What you have to do:
Look through the data below and extract, unchanged, the lines from the one that contains "0b10 0b011 codeM" to the one that contains "0b11 0b001 0b010", both included.

Data for processing:
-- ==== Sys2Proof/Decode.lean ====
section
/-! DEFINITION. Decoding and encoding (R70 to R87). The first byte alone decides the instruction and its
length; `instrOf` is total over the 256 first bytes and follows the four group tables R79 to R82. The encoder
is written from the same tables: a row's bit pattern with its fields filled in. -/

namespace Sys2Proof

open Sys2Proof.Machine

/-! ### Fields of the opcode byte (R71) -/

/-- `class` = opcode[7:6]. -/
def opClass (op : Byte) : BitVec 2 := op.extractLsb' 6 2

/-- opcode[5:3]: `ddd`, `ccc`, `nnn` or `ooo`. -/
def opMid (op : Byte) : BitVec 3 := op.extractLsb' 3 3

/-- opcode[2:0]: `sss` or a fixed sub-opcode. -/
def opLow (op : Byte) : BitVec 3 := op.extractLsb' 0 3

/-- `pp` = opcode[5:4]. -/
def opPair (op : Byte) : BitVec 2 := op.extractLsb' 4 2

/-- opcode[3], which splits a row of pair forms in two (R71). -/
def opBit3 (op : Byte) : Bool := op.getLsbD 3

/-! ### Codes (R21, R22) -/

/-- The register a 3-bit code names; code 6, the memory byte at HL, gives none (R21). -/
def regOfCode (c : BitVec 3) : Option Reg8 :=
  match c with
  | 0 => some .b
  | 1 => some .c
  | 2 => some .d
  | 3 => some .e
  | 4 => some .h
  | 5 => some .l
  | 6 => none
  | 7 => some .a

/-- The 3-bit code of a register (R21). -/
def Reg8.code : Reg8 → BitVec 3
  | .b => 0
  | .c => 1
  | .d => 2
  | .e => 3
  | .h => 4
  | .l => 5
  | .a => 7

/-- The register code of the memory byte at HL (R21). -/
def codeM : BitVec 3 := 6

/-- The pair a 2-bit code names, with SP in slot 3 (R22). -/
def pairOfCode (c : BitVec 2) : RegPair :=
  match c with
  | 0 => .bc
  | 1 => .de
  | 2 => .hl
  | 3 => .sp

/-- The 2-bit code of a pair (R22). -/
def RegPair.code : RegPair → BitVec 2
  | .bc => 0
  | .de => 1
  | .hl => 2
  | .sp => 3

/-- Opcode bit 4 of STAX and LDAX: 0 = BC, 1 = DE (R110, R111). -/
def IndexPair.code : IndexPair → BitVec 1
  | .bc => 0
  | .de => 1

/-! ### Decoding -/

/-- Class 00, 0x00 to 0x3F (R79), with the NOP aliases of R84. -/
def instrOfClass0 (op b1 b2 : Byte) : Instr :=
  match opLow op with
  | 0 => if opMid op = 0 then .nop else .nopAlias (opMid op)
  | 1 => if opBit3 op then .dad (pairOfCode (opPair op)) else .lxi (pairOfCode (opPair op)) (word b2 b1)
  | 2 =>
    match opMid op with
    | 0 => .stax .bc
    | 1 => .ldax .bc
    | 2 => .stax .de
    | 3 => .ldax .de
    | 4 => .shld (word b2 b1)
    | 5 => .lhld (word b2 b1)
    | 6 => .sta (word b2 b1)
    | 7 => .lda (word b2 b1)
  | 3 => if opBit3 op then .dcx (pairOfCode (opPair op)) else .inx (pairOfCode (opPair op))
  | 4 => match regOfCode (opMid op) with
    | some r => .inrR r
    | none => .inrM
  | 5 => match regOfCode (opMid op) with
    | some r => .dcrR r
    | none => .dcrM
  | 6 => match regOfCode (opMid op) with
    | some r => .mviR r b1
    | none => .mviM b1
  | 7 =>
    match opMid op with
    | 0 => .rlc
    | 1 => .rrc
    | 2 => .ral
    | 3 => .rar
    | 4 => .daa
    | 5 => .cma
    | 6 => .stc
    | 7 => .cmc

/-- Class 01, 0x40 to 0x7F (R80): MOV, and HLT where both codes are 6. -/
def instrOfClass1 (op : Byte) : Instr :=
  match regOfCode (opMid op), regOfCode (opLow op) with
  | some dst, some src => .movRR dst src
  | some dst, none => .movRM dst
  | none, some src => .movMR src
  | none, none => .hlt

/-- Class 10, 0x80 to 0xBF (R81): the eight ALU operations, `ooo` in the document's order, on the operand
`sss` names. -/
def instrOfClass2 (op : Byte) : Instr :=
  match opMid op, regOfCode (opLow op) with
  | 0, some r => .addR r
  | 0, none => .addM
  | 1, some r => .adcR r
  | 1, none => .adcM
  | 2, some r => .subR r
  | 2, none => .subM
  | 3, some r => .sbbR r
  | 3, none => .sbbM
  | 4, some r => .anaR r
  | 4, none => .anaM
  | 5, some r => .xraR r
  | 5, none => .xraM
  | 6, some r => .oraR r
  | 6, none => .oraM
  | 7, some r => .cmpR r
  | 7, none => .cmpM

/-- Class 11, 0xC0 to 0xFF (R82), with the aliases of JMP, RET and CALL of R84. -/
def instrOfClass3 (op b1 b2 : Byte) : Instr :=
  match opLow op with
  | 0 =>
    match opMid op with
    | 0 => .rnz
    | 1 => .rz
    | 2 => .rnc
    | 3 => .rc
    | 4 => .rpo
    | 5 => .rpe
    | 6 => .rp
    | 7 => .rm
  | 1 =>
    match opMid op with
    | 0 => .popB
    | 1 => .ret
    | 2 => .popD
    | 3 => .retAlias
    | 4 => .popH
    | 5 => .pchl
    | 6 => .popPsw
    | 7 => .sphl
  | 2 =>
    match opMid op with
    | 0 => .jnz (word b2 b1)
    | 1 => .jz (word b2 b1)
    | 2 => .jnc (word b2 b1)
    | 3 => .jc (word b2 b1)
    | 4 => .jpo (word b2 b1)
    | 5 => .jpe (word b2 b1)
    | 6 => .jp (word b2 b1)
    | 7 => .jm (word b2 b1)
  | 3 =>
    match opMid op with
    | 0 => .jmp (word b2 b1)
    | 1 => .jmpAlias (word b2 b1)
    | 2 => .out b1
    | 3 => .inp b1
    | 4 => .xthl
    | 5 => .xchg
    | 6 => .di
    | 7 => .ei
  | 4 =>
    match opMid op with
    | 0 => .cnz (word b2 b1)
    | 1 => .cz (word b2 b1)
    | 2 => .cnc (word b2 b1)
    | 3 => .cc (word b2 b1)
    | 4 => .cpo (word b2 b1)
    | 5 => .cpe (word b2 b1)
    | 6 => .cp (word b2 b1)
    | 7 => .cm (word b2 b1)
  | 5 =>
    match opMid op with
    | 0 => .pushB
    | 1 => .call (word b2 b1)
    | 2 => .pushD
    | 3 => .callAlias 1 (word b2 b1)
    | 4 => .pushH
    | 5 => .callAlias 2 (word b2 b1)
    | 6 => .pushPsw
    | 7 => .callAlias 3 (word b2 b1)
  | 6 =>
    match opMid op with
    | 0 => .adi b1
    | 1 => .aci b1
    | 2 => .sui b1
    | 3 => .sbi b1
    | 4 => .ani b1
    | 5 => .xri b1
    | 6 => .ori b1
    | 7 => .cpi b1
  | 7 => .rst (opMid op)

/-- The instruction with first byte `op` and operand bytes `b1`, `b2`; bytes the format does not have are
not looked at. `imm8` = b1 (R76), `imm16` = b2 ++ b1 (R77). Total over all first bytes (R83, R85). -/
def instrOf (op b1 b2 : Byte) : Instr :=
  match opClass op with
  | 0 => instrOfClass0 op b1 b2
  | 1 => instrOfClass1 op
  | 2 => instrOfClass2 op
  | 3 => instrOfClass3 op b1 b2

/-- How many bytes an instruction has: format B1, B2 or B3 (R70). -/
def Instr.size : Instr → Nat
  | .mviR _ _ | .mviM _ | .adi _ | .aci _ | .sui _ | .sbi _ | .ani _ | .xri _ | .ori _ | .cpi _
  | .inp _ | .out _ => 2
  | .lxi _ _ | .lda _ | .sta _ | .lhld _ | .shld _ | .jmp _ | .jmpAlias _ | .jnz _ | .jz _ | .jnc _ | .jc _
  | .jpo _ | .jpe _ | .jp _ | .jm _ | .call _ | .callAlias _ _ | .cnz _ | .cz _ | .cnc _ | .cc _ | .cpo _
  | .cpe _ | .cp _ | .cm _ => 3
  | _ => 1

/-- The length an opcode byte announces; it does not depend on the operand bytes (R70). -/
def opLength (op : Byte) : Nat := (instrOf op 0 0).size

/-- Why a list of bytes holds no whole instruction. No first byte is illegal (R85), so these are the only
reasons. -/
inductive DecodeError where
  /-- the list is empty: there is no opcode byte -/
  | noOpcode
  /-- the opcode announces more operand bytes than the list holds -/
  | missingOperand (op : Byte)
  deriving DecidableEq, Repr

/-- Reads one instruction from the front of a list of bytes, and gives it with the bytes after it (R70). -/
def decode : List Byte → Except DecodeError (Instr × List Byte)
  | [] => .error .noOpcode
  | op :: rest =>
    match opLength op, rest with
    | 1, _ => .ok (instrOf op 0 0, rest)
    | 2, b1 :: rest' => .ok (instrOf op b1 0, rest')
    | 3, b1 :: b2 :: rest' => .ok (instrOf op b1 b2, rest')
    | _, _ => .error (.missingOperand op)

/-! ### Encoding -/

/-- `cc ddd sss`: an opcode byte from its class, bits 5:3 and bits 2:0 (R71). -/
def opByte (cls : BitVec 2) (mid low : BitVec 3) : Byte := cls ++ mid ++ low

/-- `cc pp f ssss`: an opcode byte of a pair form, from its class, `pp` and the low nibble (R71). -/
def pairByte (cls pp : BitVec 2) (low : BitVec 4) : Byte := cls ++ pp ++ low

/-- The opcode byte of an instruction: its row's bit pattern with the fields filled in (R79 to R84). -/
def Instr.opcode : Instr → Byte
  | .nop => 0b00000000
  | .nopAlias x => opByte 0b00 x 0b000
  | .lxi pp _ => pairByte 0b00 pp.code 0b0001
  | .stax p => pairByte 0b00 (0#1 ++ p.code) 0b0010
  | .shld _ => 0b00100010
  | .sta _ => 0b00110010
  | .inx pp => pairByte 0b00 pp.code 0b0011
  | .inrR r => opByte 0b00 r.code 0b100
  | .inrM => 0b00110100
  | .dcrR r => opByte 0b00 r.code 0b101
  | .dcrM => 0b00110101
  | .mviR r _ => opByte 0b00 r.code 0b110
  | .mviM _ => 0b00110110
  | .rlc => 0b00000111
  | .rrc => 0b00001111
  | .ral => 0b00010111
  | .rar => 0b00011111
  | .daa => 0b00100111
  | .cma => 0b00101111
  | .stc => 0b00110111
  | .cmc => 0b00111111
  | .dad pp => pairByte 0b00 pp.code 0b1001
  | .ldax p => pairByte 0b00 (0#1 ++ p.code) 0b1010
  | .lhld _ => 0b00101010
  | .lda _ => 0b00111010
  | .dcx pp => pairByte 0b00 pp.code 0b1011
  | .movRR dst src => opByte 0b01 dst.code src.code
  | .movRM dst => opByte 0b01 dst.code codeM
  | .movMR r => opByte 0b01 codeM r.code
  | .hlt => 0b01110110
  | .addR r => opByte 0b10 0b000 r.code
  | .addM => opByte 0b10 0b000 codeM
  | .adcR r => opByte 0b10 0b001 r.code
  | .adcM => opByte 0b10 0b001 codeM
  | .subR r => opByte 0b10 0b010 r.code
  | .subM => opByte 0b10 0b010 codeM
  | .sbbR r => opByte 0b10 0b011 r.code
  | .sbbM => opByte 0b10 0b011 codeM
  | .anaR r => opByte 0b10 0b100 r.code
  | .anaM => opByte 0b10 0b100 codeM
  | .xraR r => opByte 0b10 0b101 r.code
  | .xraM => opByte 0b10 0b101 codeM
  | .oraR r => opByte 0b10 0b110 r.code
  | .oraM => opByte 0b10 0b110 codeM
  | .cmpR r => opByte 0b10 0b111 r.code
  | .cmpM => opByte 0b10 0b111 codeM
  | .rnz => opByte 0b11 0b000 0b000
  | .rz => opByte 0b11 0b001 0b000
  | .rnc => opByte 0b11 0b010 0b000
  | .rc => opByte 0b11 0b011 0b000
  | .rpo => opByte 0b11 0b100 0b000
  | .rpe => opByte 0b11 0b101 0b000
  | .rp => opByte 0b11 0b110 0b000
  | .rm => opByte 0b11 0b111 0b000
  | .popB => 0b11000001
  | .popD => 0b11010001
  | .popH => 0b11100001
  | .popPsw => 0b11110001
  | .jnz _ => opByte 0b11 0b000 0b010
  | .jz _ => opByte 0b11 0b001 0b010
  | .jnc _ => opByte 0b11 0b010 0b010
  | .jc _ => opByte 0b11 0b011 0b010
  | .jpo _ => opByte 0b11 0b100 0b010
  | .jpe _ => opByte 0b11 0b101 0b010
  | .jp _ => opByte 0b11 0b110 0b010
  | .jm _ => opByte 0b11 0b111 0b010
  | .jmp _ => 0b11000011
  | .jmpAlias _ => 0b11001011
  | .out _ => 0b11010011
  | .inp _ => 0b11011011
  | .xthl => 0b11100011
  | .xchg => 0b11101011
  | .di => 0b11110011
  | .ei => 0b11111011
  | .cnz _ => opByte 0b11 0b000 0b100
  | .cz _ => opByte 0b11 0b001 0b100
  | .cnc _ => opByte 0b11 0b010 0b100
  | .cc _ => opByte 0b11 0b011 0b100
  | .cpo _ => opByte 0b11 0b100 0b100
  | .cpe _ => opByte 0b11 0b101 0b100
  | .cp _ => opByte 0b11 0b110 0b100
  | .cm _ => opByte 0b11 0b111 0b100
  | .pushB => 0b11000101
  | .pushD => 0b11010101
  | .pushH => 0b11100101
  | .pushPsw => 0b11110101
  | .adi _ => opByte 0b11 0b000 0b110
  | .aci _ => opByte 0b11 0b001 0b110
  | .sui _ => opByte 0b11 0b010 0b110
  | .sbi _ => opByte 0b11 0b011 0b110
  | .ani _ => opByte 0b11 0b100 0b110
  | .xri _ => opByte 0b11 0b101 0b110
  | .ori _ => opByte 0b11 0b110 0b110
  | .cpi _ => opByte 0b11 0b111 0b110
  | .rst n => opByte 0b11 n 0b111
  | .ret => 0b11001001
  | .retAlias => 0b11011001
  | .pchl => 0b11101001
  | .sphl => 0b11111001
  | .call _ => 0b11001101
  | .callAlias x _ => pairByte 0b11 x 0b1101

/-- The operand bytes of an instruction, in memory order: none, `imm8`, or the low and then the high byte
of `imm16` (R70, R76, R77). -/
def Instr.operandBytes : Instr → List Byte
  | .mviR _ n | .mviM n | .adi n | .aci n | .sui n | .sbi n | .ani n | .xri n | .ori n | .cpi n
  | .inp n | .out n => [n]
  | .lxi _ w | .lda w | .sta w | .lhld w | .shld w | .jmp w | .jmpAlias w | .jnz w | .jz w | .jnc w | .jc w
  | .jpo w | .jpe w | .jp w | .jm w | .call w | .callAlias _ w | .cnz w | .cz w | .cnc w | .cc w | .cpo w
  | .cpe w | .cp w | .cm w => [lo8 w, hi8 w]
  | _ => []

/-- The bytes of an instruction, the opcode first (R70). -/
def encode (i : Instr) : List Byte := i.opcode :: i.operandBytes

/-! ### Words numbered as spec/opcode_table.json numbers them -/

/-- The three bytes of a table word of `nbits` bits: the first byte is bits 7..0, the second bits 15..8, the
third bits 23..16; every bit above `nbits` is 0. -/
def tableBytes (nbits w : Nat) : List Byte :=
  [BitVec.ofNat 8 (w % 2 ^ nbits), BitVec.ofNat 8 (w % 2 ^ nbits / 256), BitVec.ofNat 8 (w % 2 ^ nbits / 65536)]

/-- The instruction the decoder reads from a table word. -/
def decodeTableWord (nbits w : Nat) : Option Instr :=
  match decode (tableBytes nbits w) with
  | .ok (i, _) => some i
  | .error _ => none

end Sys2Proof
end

Result of this exercise:
  | .sbbM => opByte 0b10 0b011 codeM
  | .anaR r => opByte 0b10 0b100 r.code
  | .anaM => opByte 0b10 0b100 codeM
  | .xraR r => opByte 0b10 0b101 r.code
  | .xraM => opByte 0b10 0b101 codeM
  | .oraR r => opByte 0b10 0b110 r.code
  | .oraM => opByte 0b10 0b110 codeM
  | .cmpR r => opByte 0b10 0b111 r.code
  | .cmpM => opByte 0b10 0b111 codeM
  | .rnz => opByte 0b11 0b000 0b000
  | .rz => opByte 0b11 0b001 0b000
  | .rnc => opByte 0b11 0b010 0b000
  | .rc => opByte 0b11 0b011 0b000
  | .rpo => opByte 0b11 0b100 0b000
  | .rpe => opByte 0b11 0b101 0b000
  | .rp => opByte 0b11 0b110 0b000
  | .rm => opByte 0b11 0b111 0b000
  | .popB => 0b11000001
  | .popD => 0b11010001
  | .popH => 0b11100001
  | .popPsw => 0b11110001
  | .jnz _ => opByte 0b11 0b000 0b010
  | .jz _ => opByte 0b11 0b001 0b010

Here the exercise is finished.